U_CAPI int32_t uscript_getCode (const char *nameOrAbbrOrLocale, UScriptCode *fillIn, int32_t capacity, UErrorCode *err)
 Gets the script codes associated with the given locale or ISO 15924 abbreviation or name.
 
U_CAPI const char * uscript_getName (UScriptCode scriptCode)
 Returns the long Unicode script name, if there is one.
 
U_CAPI const char * uscript_getShortName (UScriptCode scriptCode)
 Returns the 4-letter ISO 15924 script code, which is the same as the short Unicode script name if Unicode has names for the script.
 
U_CAPI UScriptCode uscript_getScript (UChar32 codepoint, UErrorCode *err)
 Gets the script code associated with the given codepoint.
 
U_CAPI UBool uscript_hasScript (UChar32 c, UScriptCode sc)
 Do the Script_Extensions of code point c contain script sc? If c does not have explicit Script_Extensions, then this tests whether c has the Script property value sc.
 
U_CAPI int32_t uscript_getScriptExtensions (UChar32 c, UScriptCode *scripts, int32_t capacity, UErrorCode *errorCode)
 Writes code point c's Script_Extensions as a list of UScriptCode values to the output scripts array and returns the number of script codes.
 
U_CAPI int32_t uscript_getSampleString (UScriptCode script, UChar *dest, int32_t capacity, UErrorCode *pErrorCode)
 Writes the script sample character string.
 
U_COMMON_API icu::UnicodeString uscript_getSampleUnicodeString (UScriptCode script)
 Returns the script sample character string.
 
U_CAPI UScriptUsage uscript_getUsage (UScriptCode script)
 Returns the script usage according to UAX #31 Unicode Identifier and Pattern Syntax.
 
U_CAPI UBool uscript_isRightToLeft (UScriptCode script)
 Returns true if the script is written right-to-left.
 
U_CAPI UBool uscript_breaksBetweenLetters (UScriptCode script)
 Returns true if the script allows line breaks between letters (excluding hyphenation).
 
U_CAPI UBool uscript_isCased (UScriptCode script)
 Returns true if in modern (or most recent) usage of the script case distinctions are customary.
 

Detailed Description

C API: Unicode Script Information.

Definition in file uscript.h.

Typedef Documentation

◆ UScriptCode

typedef enum UScriptCode UScriptCode

Constants for ISO 15924 script codes.

The current set of script code constants supports at least all scripts that are encoded in the version of Unicode which ICU currently supports. The names of the constants are usually derived from the Unicode script property value aliases. See UAX #24 Unicode Script Property (http://www.unicode.org/reports/tr24/) and http://www.unicode.org/Public/UCD/latest/ucd/PropertyValueAliases.txt .

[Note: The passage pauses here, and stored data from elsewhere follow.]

-- ==== Sys2Proof/Laws/Fetch.lean ====
section
/-! SUPPORT. What a step is, case by case: whose turn it is, and what a foreground's turn can be. -/

namespace Sys2Proof.Machine

variable {s t u : State}

/-- Between steps of a machine that runs, the schedule decides. -/
theorem turn_scheduled (hf : s.fault = none) (hr : s.refusal = none) (hw : s.work = []) (hc : s.ctx = .fg) :
    turn s = scheduledTurn foregroundTurn s := by
  simp only [turn, hf, hr, hw, hc]

theorem Sound.turn (h : Sound s) : turn s = scheduledTurn foregroundTurn s :=
  turn_scheduled h.running.1 h.running.2 h.noWork h.foreground

/-- A fault leaves the schedule in charge and its agent without a step (R111). -/
theorem turn_stopped {c : FaultCode} (hf : s.fault = some c) : turn s = scheduledTurn (stoppedTurn c) s := by
  simp only [turn, hf]

/-- Nothing of the environment's and no delivery comes before the foreground's turn once the schedule is over. -/
structure Quiet (s : State) : Prop where
  sched : s.sched = []
  keys : s.keys = [] ∨ kbdFull s = true
  deliverable : deliverable s = none

/-- Everything a turn can be that the schedule decides. -/
theorem scheduledTurn_cases (f : State → Turn) (s : State) :
    (∃ acts, s.sched = .go :: acts ∧ scheduledTurn f s = f (s.setSched acts)) ∨
    (∃ e acts, s.sched = .env e :: acts ∧ scheduledTurn f s = .settled (.next (envAct e (s.setSched acts)))) ∨
    (∃ within acts, s.sched = .deliver within :: acts ∧
      scheduledTurn f s = .settled (deliver within (s.setSched acts))) ∨
    (s.sched = [] ∧ scheduledTurn f s = .settled (.next (presentKey s))) ∨
    (∃ l, s.sched = [] ∧ deliverable s = some l ∧ scheduledTurn f s = .settled (takeInterrupt l [] s)) ∨
    (Quiet s ∧ scheduledTurn f s = f s) := by
  unfold scheduledTurn
  split
  · rename_i hs
    unfold unscheduledTurn
    split
    · exact .inr (.inr (.inr (.inl ⟨hs, rfl⟩)))
    · rename_i hk
      cases hd : deliverable s with
      | some l => exact .inr (.inr (.inr (.inr (.inl ⟨l, hs, rfl, rfl⟩))))
      | none =>
        refine .inr (.inr (.inr (.inr (.inr ⟨⟨hs, ?_, hd⟩, rfl⟩))))
        cases hkeys : s.keys <;> cases hfull : kbdFull s <;> simp_all
  · exact .inl ⟨_, ‹_›, rfl⟩
  · exact .inr (.inl ⟨_, _, ‹_›, rfl⟩)
  · exact .inr (.inr (.inl ⟨_, _, ‹_›, rfl⟩))

/-- With nothing else to happen it is the agent's own turn. -/
theorem Quiet.turn (h : Quiet s) (f : State → Turn) : scheduledTurn f s = f s := by
  have : (!s.keys.isEmpty && !kbdFull s) = false := by rcases h.keys with h | h <;> simp [h]
  simp only [scheduledTurn, h.sched, unscheduledTurn, this, h.deliverable, Bool.false_eq_true, if_false]

/-- The foreground's turn, with what it leaves of the stream. -/
theorem ForegroundTurn.turn (h : ForegroundTurn s t) :
    turn s = foregroundTurn t ∧ t.halted = false ∧ t.stream = s.stream ∧ t.mainLoop = s.mainLoop := by
  have ht := turn_scheduled h.running.1 h.running.2 h.noWork h.context
  rcases h.next with ⟨acts, hs, rfl⟩ | ⟨hs, hk, hd, rfl⟩
  · refine ⟨?_, h.awake, rfl, rfl⟩
    rw [ht, scheduledTurn, hs]; rfl
  · refine ⟨?_, h.awake, rfl, rfl⟩
    rw [ht, Quiet.turn ⟨hs, hk, hd⟩]

/-- An awake foreground at the head of a stream that decodes. -/
theorem foregroundTurn_stream {i : Instr} {rest : List Byte} (hh : t.halted = false)
    (hd : decode t.stream = .ok (i, rest)) :
    foregroundTurn t =
      if i.contexts.inStream then .stream i rest t else .settled (refuse .wrongContext t) := by
  unfold foregroundTurn
  rw [hh, if_neg Bool.false_ne_true]
  cases hst : t.stream with
  | nil => rw [hst] at hd; simp [decode] at hd
  | cons b bs => rw [hst] at hd; simp only [hd]

/-- An awake foreground after its stream. -/
theorem foregroundTurn_loop (hh : t.halted = false) (hs : t.stream = []) (hl : t.mainLoop = true) :
    foregroundTurn t = .stream .mainStep [] t := by
  unfold foregroundTurn
  rw [hh, if_neg Bool.false_ne_true, hs]
  simp only [hl, if_true]

/-- A halted foreground. -/
theorem foregroundTurn_halted (hh : t.halted = true) :
    foregroundTurn t = if t.intFlag then .settled (.next t) else .settled (.fault (.stuckHalt t)) := by
  unfold foregroundTurn
  rw [hh, if_pos rfl]

/-- Everything a foreground's turn can be. -/
theorem foregroundTurn_cases (t : State) : (∃ o, foregroundTurn t = .settled o ∧ ∀ v, o = .next v → v = t) ∨
    ∃ i rest, foregroundTurn t = .stream i rest t ∧ i.contexts.inStream = true := by
  unfold foregroundTurn
  split
  · split
    · exact .inl ⟨_, rfl, fun v hv => by cases hv; rfl⟩
    · exact .inl ⟨_, rfl, fun v hv => by cases hv⟩
  · split
    · split
      · exact .inr ⟨_, _, rfl, rfl⟩
      · exact .inl ⟨_, rfl, fun v hv => by cases hv; rfl⟩
    · split
      · exact .inl ⟨_, rfl, fun v hv => by simp at hv⟩
      · split_ifs with h
        · exact .inr ⟨_, _, rfl, h⟩
        · exact .inl ⟨_, rfl, fun v hv => by simp at hv⟩

/-- A code outside the table is no operation (R66, R68 a). -/
theorem opcodeOf_unknown : ∀ code : Byte,
    code ∉ ([0x00, 0x01, 0x10, 0x11, 0x12, 0x20, 0x21, 0x22, 0x23, 0x30, 0x40, 0x41, 0x42, 0x43, 0x50, 0x51, 0x52, 0x53,
      0x54, 0x55, 0x60, 0x61, 0x62, 0x63] : List Byte) → opcodeOf code = none := by decide +kernel

end Sys2Proof.Machine
end

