/-- A latched byte's request is pending (R114). -/
theorem irr_latchKey (b : Byte) (s : State) : (latchKey b s).picM.irr.getLsbD s.cfg.kbdLine.val = true := by
  have hirr : (latchKey b s).picM.irr = setBit s.picM.irr s.cfg.kbdLine := rfl
  rw [hirr, getLsbD_setBit, decide_eq_true rfl, Bool.or_true]

/-- With nothing scheduled and no byte waiting, a line that can be delivered is taken (R121). -/
theorem step_delivers {l : Line} (h : Booted s) (hs : s.sched = []) (hk : s.keys = [])
    (hd : deliverable s = some l) : step s = takeInterrupt l [] s := by
  refine step_of_settled (h.toSound.turn.trans ?_)
  simp [scheduledTurn, hs, unscheduledTurn, hk, hd]

/-- A booted console with an empty latch has nothing to deliver (R76, R114). -/
theorem Running.deliverable_none (h : Running s) (hf : kbdFull s = false) : Machine.deliverable s = none := by
  by_contra hd
  obtain ⟨l, hl⟩ := Option.ne_none_iff_exists'.1 hd
  obtain ⟨-, b, hb⟩ := h.deliverable hl
  simp [kbdFull, hb] at hf

/-- With nothing else to happen an awake booted console runs the loop (R14, R109). -/
theorem step_loops (h : Booted s) (hs : s.sched = []) (hk : s.keys = []) (hf : kbdFull s = false)
    (hh : s.halted = false) : step s = andThen (exec .mainStep s) fun u => .next (retire [] u) := by
  have hq : Quiet s := ⟨hs, .inl hk, h.toRunning.deliverable_none hf⟩
  exact step_of_stream (h.toSound.turn.trans ((hq.turn foregroundTurn).trans
    (foregroundTurn_loop hh h.looping.1 h.looping.2)))

/-- A run of three steps that all answer. -/
theorem run_three {v : State} (h1 : step s = .next t) (h2 : step t = .next u) (h3 : step u = .next v) :
    Host.Core.run Sys2Proof.core 3 s = .next v := by
  have hcore : Sys2Proof.core.step = step := rfl
  simp only [Host.Core.run, hcore, h1, h2, h3]

/-- The interrupt of a byte that has just been latched: the byte's event is the one unread (R99). -/
structure KeyQueued (b : Byte) (s t : State) : Prop where
  booted : Booted t
  kept : ForegroundKept s t
  unread : t.rd ≠ t.wr ∧ advance t.rd = t.wr
  event : slot t t.rd = some (byteEvent b s)
  idle : t.sched = [] ∧ t.keys = [] ∧ kbdFull t = false ∧ t.halted = false
  mods : t.mods = modupdate s.cfg s.mods b

/-- The latched byte is served with the queue empty before it. -/
theorem step_serves (h : Booted s) (hb : s.kbd = .full b) (hi : s.picM.irr.getLsbD s.cfg.kbdLine.val = true)
    (hq : s.rd = s.wr) (hs : s.sched = []) (hk : s.keys = []) : ∃ t, step s = .next t ∧ KeyQueued b s t := by
  obtain ⟨t, ht⟩ := h.served hi hb
  have hrd : t.rd = s.wr := ht.kept.rd.trans hq
  refine ⟨t, (step_delivers h hs hk (h.toRunning.pending hi)).trans ht.taken, ht.booted, ht.kept, ?unread, ?event,
    ⟨ht.sched.trans hs, ht.keys.trans hk, ht.latch, ht.halted⟩, ht.mods⟩
  case unread =>
    rw [hrd, ht.wr]
    exact ⟨by omega, rfl⟩
  case event => rw [ht.ring, if_pos hrd, byteEvent]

In addition, constants for many ISO 15924 script codes are included, for use with language tags, CLDR data, and similar. Some of those codes are not used in the Unicode Character Database (UCD). For example, there are no characters that have a UCD script property value of Hans or Hant. All Han ideographs have the Hani script property value in Unicode.

Private-use codes Qaaa..Qabx are not included, except as used in the UCD or in CLDR.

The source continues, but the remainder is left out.